How To Align Your SBOM with the US Government Executive Order

Learn best practices for aligning your SBOM with the executive order

One of the requirements of Executive Order 14028, issued in May 2021 and designed to improve the nation’s cybersecurity, is that software producers who supply the federal government provide a software bill of materials (SBOM) for each product.

An SBOM is a formal record containing the details and supply chain relationships of various components used in building software products. Developers often create products by assembling existing open source and commercial software components, and the SBOM enumerates these components in a product.

SBOMs enable developers and users of a piece of software to make sure that components are up to date, and to respond quickly to new vulnerabilities that might emerge.

How can organizations be sure to align their SBOMs with the executive order? Here are some best practices.

Adhere to the Executive Order’s Minimum Elements for an SBOM

The Executive Order directed the U.S. Department of Commerce and National Telecommunications and Information Administration (NTIA) to publish the “minimum elements” for an SBOM, and in 2021 Commerce disclosed these elements.

The minimum elements are the essential pieces that support basic SBOM functionality, and will serve as the foundation for an evolving approach to software transparency, according to a report by the Commerce Department. These minimum elements comprise three broad, interrelated areas: data fields, automation support and practices and processes.
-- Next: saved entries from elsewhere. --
-- ==== Sys2Proof/Machine/VectorOps.lean ====
section
/-! DEFINITION. What the packed vector, conversion and block-scale forms compute from their operands (R103 to R117),
as functions of the register bits, the mode and the scales. -/

namespace Sys2Proof.Machine

/-- A register's bits from lanes of `w` bits, with the flags of all lanes. -/
def packResults (w : Nat) (l : List (Nat × FlagSet)) : Quad × FlagSet :=
  (BitVec.ofNat 128 (packLanes w (l.map Prod.fst)), orFlags (l.map Prod.snd))

/-- SR rounds the element-wise forms as RNE (R104). -/
def RMode.noSR : RMode → RMode
  | .sr => .rne
  | m => m

/-- The rounding of a VFP lane; an invalid operation gives the canonical NaN and NV (R106). -/
def rndLane (f : Elem) (rm : RMode) (x : Option XVal) : Nat × FlagSet :=
  match x with
  | none => ((nanResult f).1, flNV)
  | some v => roundToFormat v f rm.noSR false 0

/-- The exact value of a lane code. -/
def Elem.value (f : Elem) (c : Nat) : XVal := (f.decode c).exact

/-- fadd on codes (R106). -/
def addCodes (f : Elem) (rm : RMode) (a b : Nat) : Nat × FlagSet :=
  rndLane f rm ((f.value a).add (f.value b) (rm == .rdn))
/-- fsub on codes. -/
def subCodes (f : Elem) (rm : RMode) (a b : Nat) : Nat × FlagSet :=
  rndLane f rm ((f.value a).add (f.value b).neg (rm == .rdn))
/-- fmul on codes. -/
def mulCodes (f : Elem) (rm : RMode) (a b : Nat) : Nat × FlagSet := rndLane f rm ((f.value a).mul (f.value b))

/-- a b + e or a b - e, exact, NaN inputs first (R106). -/
def fusedX (x y z : XVal) (minus rdn : Bool) : Option XVal :=
  if x.isNan || y.isNan || z.isNan then some .nan
  else
    match x.mul y with
    | none => none
    | some p => p.add (if minus then z.neg else z) rdn

/-- fma and fms on codes. -/
def fusedCodes (minus : Bool) (f : Elem) (rm : RMode) (a b e : Nat) : Nat × FlagSet :=
  rndLane f rm (fusedX (f.value a) (f.value b) (f.value e) minus (rm == .rdn))

/-- fmin and fmax on codes (R107). -/
def minMaxCodes (isMax : Bool) (f : Elem) (a b : Nat) : Nat :=
  let x := f.value a
  let y := f.value b
  if x.isNan || y.isNan then (nanResult f).1
  else if x.le0 y then (if isMax then b else a) else (if isMax then a else b)

/-- fabs on a code. -/
def absCode (f : Elem) (a : Nat) : Nat :=
  if (f.value a).isNan then (nanResult f).1 else a % 2 ^ (f.width - 1)
/-- fneg on a code. -/
def negCode (f : Elem) (a : Nat) : Nat :=
  if (f.value a).isNan then (nanResult f).1 else (a + 2 ^ (f.width - 1)) % 2 ^ f.width
/-- A NaN lane is copied as the canonical NaN (R107). -/
def copyCode (f : Elem) (a : Nat) : Nat := if (f.value a).isNan then (nanResult f).1 else a

/-- The relations of fcmp. -/
inductive FRel where
  | eq | lt | le
  deriving DecidableEq, Repr

/-- fcmp on codes: the lane mask and the flag (R107). -/
def cmpCodes (r : FRel) (f : Elem) (a b : Nat) : Nat × FlagSet :=
  let x := f.value a
  let y := f.value b
  if x.isNan || y.isNan then (0, if r == .eq then flNone else flNV)
  else
    let c :=
      match r with
      | .eq => x.eq y
      | .lt => x.lt y
      | .le => x.lt y || x.eq y
    (if c then 2 ^ f.width - 1 else 0, flNone)

/-- Lanes of a register under a floating lane type. -/
def fLanes (ty : FTy) (v : Quad) : List Nat := lanesOf v.toNat (laneElem ty).width (laneCount ty)

/-- A one-source lane form. -/
def mapF (ty : FTy) (op : Nat → Nat × FlagSet) (a : Quad) : Quad × FlagSet :=
  packResults (laneElem ty).width ((fLanes ty a).map op)
/-- A two-source lane form. -/
def mapF2 (ty : FTy) (op : Nat → Nat → Nat × FlagSet) (a b : Quad) : Quad × FlagSet :=
  packResults (laneElem ty).width (List.zipWith op (fLanes ty a) (fLanes ty b))
/-- A three-source lane form. -/
def mapF3 (ty : FTy) (op : Nat → Nat → Nat → Nat × FlagSet) (a b e : Quad) : Quad × FlagSet :=
  packResults (laneElem ty).width
    (List.zipWith (fun p z => op p.1 p.2 z) (List.zip (fLanes ty a) (fLanes ty b)) (fLanes ty e))

/-- A value with no flag. -/
def pureLane (c : Nat) : Nat × FlagSet := (c, flNone)

/-- One level of the fixed adder tree of vsum: neighbours are added (R108). -/
def addPairs (f : Elem) (rm : RMode) : List (Nat × FlagSet) → List (Nat × FlagSet)
  | a :: b :: rest =>
    let r := addCodes f rm a.1 b.1
    (r.1, a.2 ||| b.2 ||| r.2) :: addPairs f rm rest
  | l => l

/-- vsum (R108). -/
def vsumQ (ty : FTy) (rm : RMode) (a : Quad) : Quad × FlagSet :=
  let f := laneElem ty
  let l0 := (fLanes ty a).map pureLane
  let l2 := addPairs f rm (addPairs f rm l0)
  let l3 := match ty with | .f32 => l2 | .bf16 => addPairs f rm l2
  match l3 with
  | r :: _ => (BitVec.ofNat 128 r.1, r.2)
  | [] => (0, flNone)

/-- vmaxr and vminr (R108). -/
def vfoldQ (isMax : Bool) (ty : FTy) (a : Quad) : Quad :=
  match fLanes ty a with
  | c :: rest => BitVec.ofNat 128 (rest.foldl (minMaxCodes isMax (laneElem ty)) (copyCode (laneElem ty) c))
  | [] => 0

/-! ### Packed integers (R111) -/

/-- Element bits of a VINT width. -/
def VTy.bits : VTy → Nat
  | .b => 8
  | .h => 16
  | .w => 32
  | .d => 64

/-- Lanes of a register under an integer width. -/
def vLanes (ty : VTy) (v : Quad) : List Nat := lanesOf v.toNat (VTy.bits ty) ty.lanes

/-- A lane-wise integer form; the result is taken modulo 2^w. -/
def mapV (ty : VTy) (op : Nat → Nat → Nat → Nat) (a b : Quad) : Quad :=
  BitVec.ofNat 128 (packLanes (VTy.bits ty) (List.zipWith (op (VTy.bits ty)) (vLanes ty a) (vLanes ty b)))

/-- vsub on lanes. -/
def laneSub (w x y : Nat) : Nat := x + (2 ^ w - y)
/-- vmin on lanes: the signed minimum. -/
def laneMin (w x y : Nat) : Nat := if sextNat x w ≤ sextNat y w then x else y
/-- vmax on lanes: the signed maximum. -/
def laneMax (w x y : Nat) : Nat := if sextNat x w ≤ sextNat y w then y else x
/-- vshl on lanes. -/
def laneShl (w x y : Nat) : Nat := x * 2 ^ (y % w)
/-- vsra on lanes. -/
def laneSra (w x y : Nat) : Nat := ((sextNat x w / 2 ^ (y % w)) % 2 ^ w).toNat

/-- vperm: lane (y mod L) of cA. -/
def vpermQ (ty : VTy) (a b : Quad) : Quad :=
  BitVec.ofNat 128 (packLanes (VTy.bits ty) ((vLanes ty b).map fun y => (vLanes ty a).getD (y % ty.lanes) 0))

/-- vbcast: lane idx of cA in every lane. -/
def vbcastQ (ty : VTy) (a : Quad) (idx : Nat) : Quad :=
  BitVec.ofNat 128 (packLanes (VTy.bits ty) (List.replicate ty.lanes ((vLanes ty a).getD idx 0)))

/-! ### Conversions (R112 to R115) -/

/-- Elements of a format per register (R42). -/
def regElems (f : Elem) : Nat :=
  match f.width with
  | 32 => 4
  | 16 => 8
  | 4 => 32
  | _ => 16

/-- The part count P of a cvt of K = 0 to 3 (R67). -/
def cvtParts (f : Elem) (l : Nat) : Nat := max 1 (regElems f / l)

/-- The scale of element e of a packed register (R40, R113). -/
def elemScale (fm : Fmt) (sc : Quad) (e : Nat) : Option (Nat × Int) :=
  if fm.scale == .none then some (1, 0)
  else if fm.tensor then scaleVal fm.scale (sc.toNat % 256)
  else scaleVal fm.scale (sc.toNat / 2 ^ (8 * (e / fm.block)) % 256)

/-- What a conversion takes from the context: its mode, its saturation choice, and the lane word of element i
(R113, R114). -/
structure CvtMode where
  rm : RMode
  sat : Bool
  sr : Quad
  c27 : Quad

/-- The lane word of element i of the part (R114). -/
def CvtMode.lane (m : CvtMode) (i : Nat) : Nat :=
  match m.rm with
  | .sr => elementLane m.sr (m.c27.toNat % 2 ^ 32) ((m.c27.toNat / 2 ^ 32 + i) % 2 ^ 32)
  | _ => 0

/-- cvt_lane (R114). -/
def CvtMode.round (m : CvtMode) (x : XVal) (f : Elem) (i : Nat) : Nat × FlagSet :=
  roundToFormat x f m.rm m.sat (m.lane i)

/-- cvt.wide and cvt.wideb: l elements of cA from element l·PT on, scaled and rounded to the lane type. -/
def cvtWiden (m : CvtMode) (fm : Fmt) (sc : Quad) (ty : FTy) (a : Quad) (pt : Nat) : Quad × FlagSet :=
  let l := laneCount ty
  let els := lanesOf a.toNat fm.elem.width (regElems fm.elem)
  packResults (laneElem ty).width ((List.range l).map fun i =>
    let e := l * pt + i
    if e < regElems fm.elem then
      m.round (plusZero fm.elem (scaledVal (fm.elem.decode (els.getD e 0)) (elemScale fm sc e))).exact (laneElem ty) i
    else (0, flNone))

/-- A value divided by its scale and rounded, with the NaN and zero scales of R47. -/
def packLane (m : CvtMode) (f : Elem) (sc : Option (Nat × Int)) (x : XVal) (i : Nat) : Nat × FlagSet :=
  match sc with
  | none => ((nanResult f).1, (nanResult f).2 ||| flNV)
  | some (0, _) =>
    match x with
    | .fin s n _ => (f.signBit s, if n = 0 then flNone else flNV)
    | _ => ((nanResult f).1, (nanResult f).2 ||| flNV)
  | some (sm, se) =>
    match x with
    | .fin s n d => m.round (.fin s (scalePow n (d * sm) (-se)).1 (scalePow n (d * sm) (-se)).2) f i
    | x => m.round x f i

/-- The elements of a list with those from position `k` on replaced by `new`. -/
def replaceFrom (l : List Nat) (k : Nat) (new : List Nat) : List Nat :=
  l.take k ++ new ++ l.drop (k + new.length)

/-- cvt.pack and cvt.packb: the lanes of cA into the elements of part PT of cD (R112). -/
def cvtNarrow (m : CvtMode) (fm : Fmt) (sc : Quad) (ty : FTy) (a d : Quad) (pt : Nat) : Quad × FlagSet :=
  let l := min (laneCount ty) (regElems fm.elem)
  let k := laneCount ty * pt
  let src := fLanes ty a
  let new := (List.range l).map fun i =>
    packLane m fm.elem (elemScale fm sc (k + i)) ((laneElem ty).value (src.getD i 0)) i
  let old := lanesOf d.toNat fm.elem.width (regElems fm.elem)
  (BitVec.ofNat 128 (packLanes fm.elem.width (replaceFrom old k (new.map Prod.fst))), orFlags (new.map Prod.snd))

/-- cvt.f2b: four FP32 lanes of cA into BF16 lanes 4·PT on of cD. -/
def cvtF2bQ (m : CvtMode) (a d : Quad) (pt : Nat) : Quad × FlagSet :=
  let src := fLanes .f32 a
  let new := (List.range 4).map fun i => m.round (Elem.fp32.value (src.getD i 0)) .bf16 i
  (BitVec.ofNat 128 (packLanes 16 (replaceFrom (fLanes .bf16 d) (4 * pt) (new.map Prod.fst))),
    orFlags (new.map Prod.snd))

/-- cvt.b2f: BF16 lanes 4·PT on of cA into four FP32 lanes. -/
def cvtB2fQ (m : CvtMode) (a : Quad) (pt : Nat) : Quad × FlagSet :=
  let src := fLanes .bf16 a
  packResults 32 ((List.range 4).map fun i => m.round (Elem.bf16.value (src.getD (4 * pt + i) 0)) .fp32 i)

/-- cvt.f2i and cvt.i2f (R115). -/
def cvtLanes32 (m : CvtMode) (src tgt : Elem) (a : Quad) : Quad × FlagSet :=
  let l := fLanes .f32 a
  packResults 32 ((List.range 4).map fun i => m.round (src.value (l.getD i 0)) tgt i)

/-! ### Block maximum and scale (R116, R117) -/

/-- amaxb (R116). -/
def amaxbQ (ty : FTy) (a b : Quad) : Quad :=
  let vs := (fLanes ty a).map (laneElem ty).value ++ [Elem.fp32.value (b.toNat % 2 ^ 32)]
  if vs.any XVal.isNan then BitVec.ofNat 128 0x7FC00000
  else
    let mag (x : XVal) : XVal := match x with | .fin _ n d => .fin false n d | .inf _ => .inf false | .nan => .nan
    let m := vs.foldl (fun acc x => if acc.lt (mag x) then mag x else acc) (.fin false 0 1)
    BitVec.ofNat 128 (roundToFormat m .fp32 .rne false 0).1

/-- emax of an element type (R117). -/
def Elem.emax : Elem → Int
  | .e4m3 => 8
  | .e5m2 => 15
  | .e3m2 => 4
  | .e2m3 => 2
  | .e2m1 => 2
  | .bi16 => 14
  | .bi8 => 6
  | _ => 0

/-- maxmag(element) for s = 0 as an exact value (R45). -/
def Elem.maxMag (f : Elem) : XVal := f.value f.maxCode

/-- The smallest E5M3 code from 0x01 to 0xFE whose value is at least num / den divided by maxmag (R117). -/
def e5m3Code (f : Elem) (num den : Nat) : Nat × FlagSet :=
  match f.maxMag with
  | .fin _ mn md =>
    let ok (c : Nat) : Bool :=
      match scaleVal .e5m3 c with
      | none => false
      | some (sm, se) =>
        let p := scalePow (sm * mn * den) (md * num) se
        p.2 ≤ p.1
    match (List.range 254).find? fun i => ok (i + 1) with
    | some i => (i + 1, flNone)
    | none => (0xFE, flSA)
  | _ => (0xFE, flSA)

/-- The scale code that scl writes for the amax in cA (R117). -/
def sclCode (fm : Fmt) (ty : FTy) (a : Quad) : Nat × FlagSet :=
  match fm.scale with
  | .none => (0x7F, flNone)
  | st =>
    match (laneElem ty).value (a.toNat % 2 ^ (laneElem ty).width) with
    | .nan | .inf _ => (0xFF, flNV)
    | .fin _ n d =>
      if n = 0 then (0, flNone)
      else if st == .e8m0 then
        ((max 0 (min 254 (floorLog2 n d - fm.elem.emax + 127))).toNat, flNone)
      else e5m3Code fm.elem n d

end Sys2Proof.Machine
end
Data fields include document baseline information about each component that should be tracked, such as supplier, component name, version of the component, other unique identifiers, dependency relationship, author of SBOM data, and timestamp.

Practices and processes includes defining the operations of SBOM requests, generation and use including frequency, depth, known unknowns, distribution and delivery, access control and accommodation of mistakes.

Automation support is so important it warrants separate mention.

Use Automation to Meet SBOM Requirements

The Executive Order requires software inventories to be automatically generated in a machine-readable format. An SBOM that does not support automation will not be compliant with requirements.

The Commerce Department specifically mentions supporting automatic generation and machine-readability to allow for scaling across the software ecosystem. Data formats used to generate and consume SBOMs include SPDX, CycloneDX, and SWID tags.

SBOMs should be automated as well as dynamic. When evaluating SBOM tools, organizations should look for capabilities such as the ability to build a live inventory of all its software components, everywhere and at any point in the software development lifecycle; search and find vulnerable components across billions of files; use runtime analysis to know if detected bugs are exploitable in a specific environment; export and share SBOMs in standard formats; and continuously monitor and update SBOMs in real-time to account for changes as they’re introduced.

Keep Up with Future SBOM and Compliance Developments

As the Commerce Department report notes, SBOM is an emerging technology and practice.

“The foundation for a more complete approach to securing the software supply chain is to securely capture details from across the software lifecycle, with cryptographic assurance,” the report says. “The minimum elements of SBOM starts this process, but there is more to do.”

Capturing more metadata is helpful, it says, “but effectively using this data requires automation, and automation requires the potential for both automated consumption and policy enforcement. This will require not just machine readability, but also semantic interpretation, which in turn will require further work on data specifications and standardization.”

It behooves security leaders and others involved in the SBOM process to stay on top of new developments in this area.